The data tsunami is coming – and bringing with it the risk of a flood of data problems that could swamp many organisation’s efforts at analytics, data driven decision making, AI and machine learning initiatives.

The amount of data available to inform our decision making, target our sales, measure our performance is growing at an unprecedented pace.  The International Data Corporation (IDC) predicts that based on current growth patterns and demand, there will be 180 zettabytes of data created by 2025[1], compared to a current annual data creation rate of 16.3 zettabytes (a zettabyte is one trillion gigabytes).  To an ever increasing degree, access to this data, and being able to rely on it, will be critical to the daily life, not just of businesses and governments, but of individual citizens.  In the same report, IDC predict that the average person will interact with data over 4,500 times each day as data becomes core to running our businesses, homes, cars, leisure, appliances and wearable/implantable devices.  Increasingly data will be real time, not something that is collected, manipulated, massaged and eventually released for use some way down the track.

The need for real time data has serious implications for organisations. Traditional methods of data cleansing, such as running edit checks, SQL queries, visual review, follow up with data collectors and correction, will no longer be acceptable.  Research[2] in the US suggests the potential scale of data quality issues is much higher than most organisations realise:

  • Only 3% of data in the study met basic quality standards
  • On average 47% of new data records have at least one error impacting work
  • The majority of data that is collected and stored is not actually used.
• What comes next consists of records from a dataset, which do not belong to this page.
/-! ## Completion (R272, R284) -/

/-- Seal operations whose commands have all completed are complete. -/
def State.sweepSeals (s : State) (c : Nat) : State :=
  let k := s.core c
  let live := fun (x : SealOp) => x.cmds.any (fun i => (Tbl.find k.cmds i).isSome)
  let s1 := s.modCore c (fun k => { k with seals := k.seals.filter live })
  (k.seals.filter (fun x => !live x)).foldl (fun t x => t.completeOp c x.wave x.op) s1

/-- A cause reported to the thread of a command: held for a seal that posted, or for a `carr` of its thread, and
otherwise for the next boundary (R27). -/
def State.cmdTrap (s : State) (c : Nat) (x : CopyCmd) (cause secondary addr : Nat) (chan : Option Nat) : State :=
  let k := s.core c
  let tok := ((k.seals.filter (fun y => y.cmds.contains x.id)).filterMap (fun y =>
    (s.wave? c x.wave).bind (fun w => w.chanOf y.op))).head?
  let carr := if k.carrs.any (fun y => y.cmds.contains x.id) then some x.id else none
  s.postTrap x.asid c x.wave (laneBit x.lane) cause secondary x.pc addr tok carr chan 0

/-- WPTR of a channel that runs: the lowest stream position that has not been delivered (R281). -/
def Core.lowest (k : Core) (ch : Chan) : Nat :=
  match (ch.queue.filterMap (fun i => Tbl.find k.cmds i)).head? with
  | some y => y.start + y.done
  | none => ch.iptr

/-- The command leaves its queue and batch: its remaining bytes are counted, its flags are raised, WPTR passes over its
positions once everything below them is delivered, unless the channel has halted, and its seals may complete. -/
def State.endCmd (s : State) (c : Nat) (x : CopyCmd) : State :=
  let s1 := s.countPb c x (x.total - x.done)
  let s2 := s1.modWave c x.wave (fun w => w.raise x.flags s.clock)
  let s3 := s2.modCore c (fun k =>
    let k1 : Core := { k with cmds := Tbl.del k.cmds x.id }
    let ch := { k.chan x.chan with queue := (k.chan x.chan).queue.filter (fun i => i != x.id) }
    k1.putChan x.chan { ch with wptr := if ch.halt then ch.wptr else k1.lowest ch })
  s3.sweepSeals c

/-- The command completes as faulted. -/
def State.failCmd (s : State) (c : Nat) (x : CopyCmd) (cause secondary addr : Nat) (chan : Option Nat) : State :=
  (s.cmdTrap c x cause secondary addr chan).endCmd c x

/-! ## Checks at the start (R278, R282, R286, R289) -/

/-- The footprint of rows in a buffer region of `limit` bytes with granule g: the first failure. -/
def bufCheck (limit g : Nat) (base stride : Int) (strided : Bool) (rows w : Nat) : Option (Nat × Nat) :=
  let last := base + ((rows - 1 : Nat) : Int) * stride
  if min base last < 0 ∨ (limit : Int) < max base last + (w : Int) then some (0x1A, truncTo 64 base)
  else if base % (g : Int) ≠ 0 ∨ (strided ∧ stride % (g : Int) ≠ 0) ∨ w % g ≠ 0 then some (0x14, truncTo 64 base)
  else none

/-- The bytes of the A-buffer that an A-buffer destination on core `d` may use (R278). -/
def State.aLimit (s : State) (c d : Nat) (x : CopyCmd) : Nat :=
  if d = c then x.abytes else match s.crew? d with | some k => k.abytes | none => 0

/-- Whether the rows of the source and of the destination stand at a stride, and at which. -/
def CopyCmd.strides (x : CopyCmd) : (Int × Bool) × (Int × Bool) :=
  match x.op with
  | .cpy => ((0, false), (0, false))
  | .cpys | .cpym => ((x.b2, true), (x.b3, true))
  | .cpyg => ((0, false), (x.w, true))
  | .cpyx => ((x.w, true), (0, false))

/-- The buffer checks of R278. -/
def State.footprint (s : State) (c : Nat) (x : CopyCmd) : Option (Nat × Nat) :=
  let src := if x.ssp = 1 then [bufCheck x.abytes 16 (spaceAddr x.src 1) x.strides.1.1 x.strides.1.2 x.rn x.w] else []
  let dst := if x.dsp = 0 then [] else (x.dests c).map (fun d =>
    bufCheck (if x.dsp = 1 then s.aLimit c d x else Config.wbufBytes) (if x.dsp = 1 then 16 else 32)
      (spaceAddr x.dst 1) x.strides.2.1 x.strides.2.2 x.rn x.w)
  let la := x.b2.toNat
  let list := match x.op with
    | .cpyg | .cpyx =>
      [if x.abytes < la + 4 * x.rn then some (0x1A, la) else if la % 4 ≠ 0 then some (0x14, la) else none]
    | _ => []
  firstErr ((if 65536 < x.rn then some (0x1A, 0) else none) :: list ++ src ++ dst)

/-- FORMAT_ALIGN for the pages of a memory destination that translate at the start (R282). DESIGN CHOICE (notes/assumptions/90):
a page that translates only later, and takes part of a cell, faults when the command reaches it (`rowPartial`). -/
def State.partialCells (s : State) (c : Nat) (x : CopyCmd) : Option (Nat × Nat) :=
  if x.dsp ≠ 0 then none
  else ((List.range x.rn).filterMap (fun r =>
    let a := x.dstRow r
    if a < 0 ∨ outside a.toNat x.w then none
    else if (piecesOf a.toNat x.w).any (fun p => match s.xlateNow c x.asid p.1 with
      | .hit leaf pa => Piece.partialCell { va := p.1, len := p.2, leaf := leaf, pa := pa }
      | _ => false) then some (0x17, a.toNat) else none)).head?

/-- The format of the page that holds the first byte of a source row, if it translates. -/
def State.rowFormat (s : State) (c : Nat) (x : CopyCmd) (r : Nat) : Option Nat :=
  let a := x.srcRow r
  if a < 0 ∨ outside a.toNat 1 then none
  else match s.xlateNow c x.asid a.toNat with | .hit leaf _ => some (leafFmtc leaf) | _ => none

/-- The alignment of decoded elements (R289). -/
def State.decodeAlign (s : State) (c : Nat) (x : CopyCmd) : Option (Nat × Nat) :=
  if !x.dec then none
  else ((List.range x.rn).filterMap (fun r =>
    match s.rowFormat c x r with
    | some f =>
      let g := cellSize f
      if g ≠ 0 ∧ ((x.srcRow r).toNat % g ≠ 0 ∨ (f = 8 ∧ x.rb % 4 ≠ 0)) then some (0x14, (x.srcRow r).toNat) else none
    | none => none)).head?

/-- The failure that a command meets before any byte moves: its cause, secondary cause and address. -/
def State.copyBad (s : State) (c : Nat) (x : CopyCmd) : Option (Nat × Nat × Nat) :=
  let fault := fun (e : Nat × Nat) => (0x42, e.1, e.2)
  let stage := match s.crew? c with | some k => k.stage.isSome | none => false
  if x.op == .cpym && (x.dests c).any (fun d => !s.peerOk c d) then some (0x44, 0, 0)
  else if x.be && (stage || x.task) then some (0x42, 0x1A, 0)
  else match s.footprint c x with
    | some e => some (fault e)
    | none =>
      match s.partialCells c x with
      | some e => some (fault e)
      | none => (s.decodeAlign c x).map fault

/-- The row list (R277), read from the A-buffer at the start. -/
def Core.rowList (k : Core) (x : CopyCmd) : List Int :=
  match x.op with
  | .cpyg | .cpyx =>
    (List.range x.rn).map (fun r => sintOf 32 (Memory.read k.abuf (x.abase + x.b2.toNat + 4 * r) 4))
  | _ => []

/-! ## Moving bytes (R277, R281, R289) -/

/-- The scale byte's address of an element of an FQ4 page under the command's scale windows (R71). -/
def CopyCmd.scaleAt (x : CopyCmd) (leaf : DWord) (va sub : Nat) : Nat :=
  scaleAddr (Bits.rd x.scalewin (leafSws leaf)).toNat va (va % 65536 / 2 * 4 + sub) (leafGeo leaf)

/-- Decoded element n of a row at `row` whose first page has format f: its bits at the destination type and flags. -/
def State.copyDecode (s : State) (c : Nat) (x : CopyCmd) (row : Int) (f n : Nat) : Except (Nat × Nat) (Nat × BitVec 6) :=
  let g := cellSize f
  let va := if f = 8 then row + ((2 * (n / 4) : Nat) : Int) else row + ((n * g : Nat) : Int)
  if g = 0 then .error (0x16, truncTo 64 row)
  else if row.toNat % g ≠ 0 ∨ (f = 8 ∧ x.rb % 4 ≠ 0) then .error (0x14, truncTo 64 row)
  else match s.engineRead c x.asid x.id va g x.pages with
    | .error e => .error e
    | .ok (leaf, bs) =>
      let conv := fun (v : FV × Bool) =>
        let r := (fmtOf x.ty).conv x.rnd x.sat v.1
        (r.bits, r.fl ||| flIf v.2 flFI)
      if leafFmtc leaf ≠ f then .error (0x16, va.toNat)
      else if f = 8 then
        match s.engineRead c x.asid x.id (x.scaleAt leaf va.toNat (n % 4) : Nat) 1 x.pages with
        | .error e => .error e
        | .ok (_, sb) => .ok (conv (fq4Scaled (ofBytes bs) (n % 4) (ofBytes sb)))
      else .ok (conv (pageElem f (ofBytes bs), false))

/-- The bytes of the element at stream offset `p` of the command, with the flags that it raises. -/
def State.copySource (s : State) (c : Nat) (x : CopyCmd) (p : Nat) : Except (Nat × Nat) (List Byte × BitVec 6) :=
  let r := p / x.w
  let off := p % x.w
  let row := x.srcRow r
  if x.dec then
    match s.engineRead c x.asid x.id row 1 x.pages with
    | .error e => .error e
    | .ok (leaf, _) =>
      match s.copyDecode c x row (leafFmtc leaf) (off / x.e) with
      | .error e => .error e
      | .ok (b, fl) => .ok (bytesOf x.e b, fl)
  else if x.ssp = 0 then
    match s.engineRead c x.asid x.id (row + (off : Int)) 1 x.pages with
    | .error e => .error e
    | .ok (_, bs) => .ok (bs, 0)
  else
    let a := x.abase + (row + (off : Int)).toNat
    if s.poisonAt c .abuf a 1 then .error (0x51, (row + (off : Int)).toNat)
    else .ok ([Bits.rd (s.core c).abuf a], 0)

/-- Bytes written to a buffer of core `d`. -/
def State.bufWrite (s : State) (d dsp a : Nat) (bs : List Byte) : State :=
  s.modCore d (fun k => if dsp = 1 then { k with abuf := Memory.setBytes k.abuf a bs } else { k with wbuf := Memory.setBytes k.wbuf a bs })

/-- The page of a destination address, should it translate now, takes part of a cell from its row (R75, R282). -/
def State.rowPartial (s : State) (c : Nat) (x : CopyCmd) (r : Nat) (a : Int) : Bool :=
  (piecesOf (x.dstRow r).toNat x.w).any (fun p => decide ((p.1 : Int) ≤ a) && decide (a < (p.1 + p.2 : Nat))
    && (match s.engineXlate c x.asid p.1 x.pages with
      | .hit leaf pa => Piece.partialCell { va := p.1, len := p.2, leaf := leaf, pa := pa }
      | _ => false))

/-- The command reaches the pages at virtual addresses `vas`: those that translate keep the translation (R282). -/
def State.reachPages (s : State) (c : Nat) (x : CopyCmd) (vas : List Int) : CopyCmd :=
  vas.foldl (fun (y : CopyCmd) (va : Int) =>
    if va < 0 ∨ outside va.toNat 1 ∨ y.pages.any (fun e => e.1 == va.toNat / 65536) then y
    else match s.xlateNow c x.asid va.toNat with
      | .hit leaf pa => { y with pages := y.pages ++ [(va.toNat / 65536, leaf, pa - va.toNat % 65536)] }
      | _ => y) x

/-- The command reaches the element at stream offset `p`: its row's first source byte, whose page gives a decoded row's format
(R289), the element's, its scale byte and its destination. -/
def State.reach (s : State) (c : Nat) (x : CopyCmd) (p : Nat) : CopyCmd :=
  let row := x.srcRow (p / x.w)
  let off := p % x.w
  let f := match s.engineXlate c x.asid row.toNat x.pages with | .hit leaf _ => leafFmtc leaf | _ => 0
  let cell := if !x.dec then row + (off : Int)
    else if f = 8 then row + ((2 * (off / x.e / 4) : Nat) : Int) else row + ((off / x.e * cellSize f : Nat) : Int)
  let scale := if x.dec && f == 8 then
      (match s.engineXlate c x.asid cell.toNat x.pages with | .hit leaf _ => [(x.scaleAt leaf cell.toNat (off / x.e % 4) : Int)] | _ => [])
    else []
  s.reachPages c x ((if x.ssp = 0 then (if x.dec then [row, cell] else [cell]) ++ scale else [])
    ++ (if x.dsp = 0 then [x.dstRow (p / x.w) + (off : Int)] else []))

/-- Delivers the element at stream offset `p`; none while a lock or a commit is awaited. -/
def State.copyOne (s : State) (c : Nat) (x : CopyCmd) (p : Nat) : Except (Nat × Nat) (Option (State × BitVec 6)) :=
  match s.copySource c x p with
  | .error e => if e.1 = 0 then .ok none else .error e
  | .ok (bs, fl) =>
    let a := x.dstRow (p / x.w) + ((p % x.w : Nat) : Int)
    if x.dsp = 0 then
      if s.rowPartial c x (p / x.w) a then .error (0x17, truncTo 64 a)
      else match s.engineWrite c x.asid x.id a bs x.pages with
      | .fault e b => .error (e, b)
      | .wait => .ok none
      | .done t => .ok (some (t, fl))
    else
      .ok (some ((x.dests c).foldl (fun t d =>
        t.bufWrite d x.dsp (a.toNat + (if x.dsp = 1 ∧ d = c then x.abase else 0)) bs) s, fl))

/-- Delivers elements from offset `p` until `stop`, a fault or a wait: the state, the offset reached, the flags and the pages
reached. -/
def copyRun (c : Nat) (stop : Nat) : Nat → Nat → CopyCmd → State → BitVec 6 → State × Nat × BitVec 6 × Kept
  | 0, p, x, s, fl => (s, p, fl, x.pages)
  | n + 1, p, x, s, fl =>
    if stop ≤ p then (s, p, fl, x.pages)
    else
      let y := s.reach c x p
      match s.copyOne c y p with
      | .ok (some (t, f)) => copyRun c stop n (p + x.e) y t (fl ||| f)
      | _ => (s, p, fl, y.pages)

/-- The bytes that one delivery moves at most, so that PB counts them at least once for every 512 (R287). -/
def deliverMost : Nat := 480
IBM[3] has estimated that knowledge workers waste 50% of their time dealing with poor data quality or data that is not fit for purpose, costing the US economy $3 trillion a year in 2015.  It is worth noting that this only covers measurable costs – it does not include the costs of frustrated customers abandoning your business, or making a poor business decision because you have relied on bad data, let alone the potentially critical consequences of using incorrect data to make decisions in healthcare, or to operate technology such as driverless cars.  Furthermore, 1 in 3 business leaders don’t trust the information they use to make decisions.

Up until now, most organisations have been managing data quality through high cost, often manual, processes to cleanse data in preparation for use, which would often occur weeks, months or even years after collection.  When this use was largely to report on activity, the consequences of these lags and residual data quality issues were not critical.  However, as we increasingly deal with vast quantities of data, compiled from widely varied sources, including in house systems, third parties, social media, Internet of Things, wearable and implantable devices, and as the demand is for real time data to inform data driven decisions and AI, data quality is increasingly critical.  Equally, the more data becomes central to the operation of businesses, the more the risk of poor data becomes fundamental, and the bigger the impact that poor data quality is likely to have.  Data quality can no longer be a reactive activity, but must be proactive, and addressed prior to collection.

The implications of this are considerable for data professionals:

  • How do you ensure the quality of data?
  • How much of the data created actually needs to be stored?
  • When flooded with that quantity of data, how do you extract value from it?
  • How do you integrate data from so many varied sources?
  • How do you manage security and privacy?

So as the tsunami approaches, how do you protect yourself?

  • Develop a plan to manage your data quality.
  • Don’t collect data for the sake of it, or because you might need it one day.  Profile your data so that you know what data is used, what it is used for, and by whom.  This will also help you understand the level of quality that you need for data to be fit for purpose.
  • Make sure your data and metadata are well defined and structured before you attempt analytics, machine learning or AI.
  • Implement data curation processes, so you know who is using data, what data they use and what they are using it for.
  • Know what data quality initiatives you need to prioritise.
  • Make sure you have effective (and responsive) feedback loops for data quality in place.
  • Be proactive in resolving the root causes of data errors, not just reacting when they cause you problems.
  • Cut through organisational silos that help to obscure poor data and make resolution difficult.
  • Address the management issues that contribute to data quality problems.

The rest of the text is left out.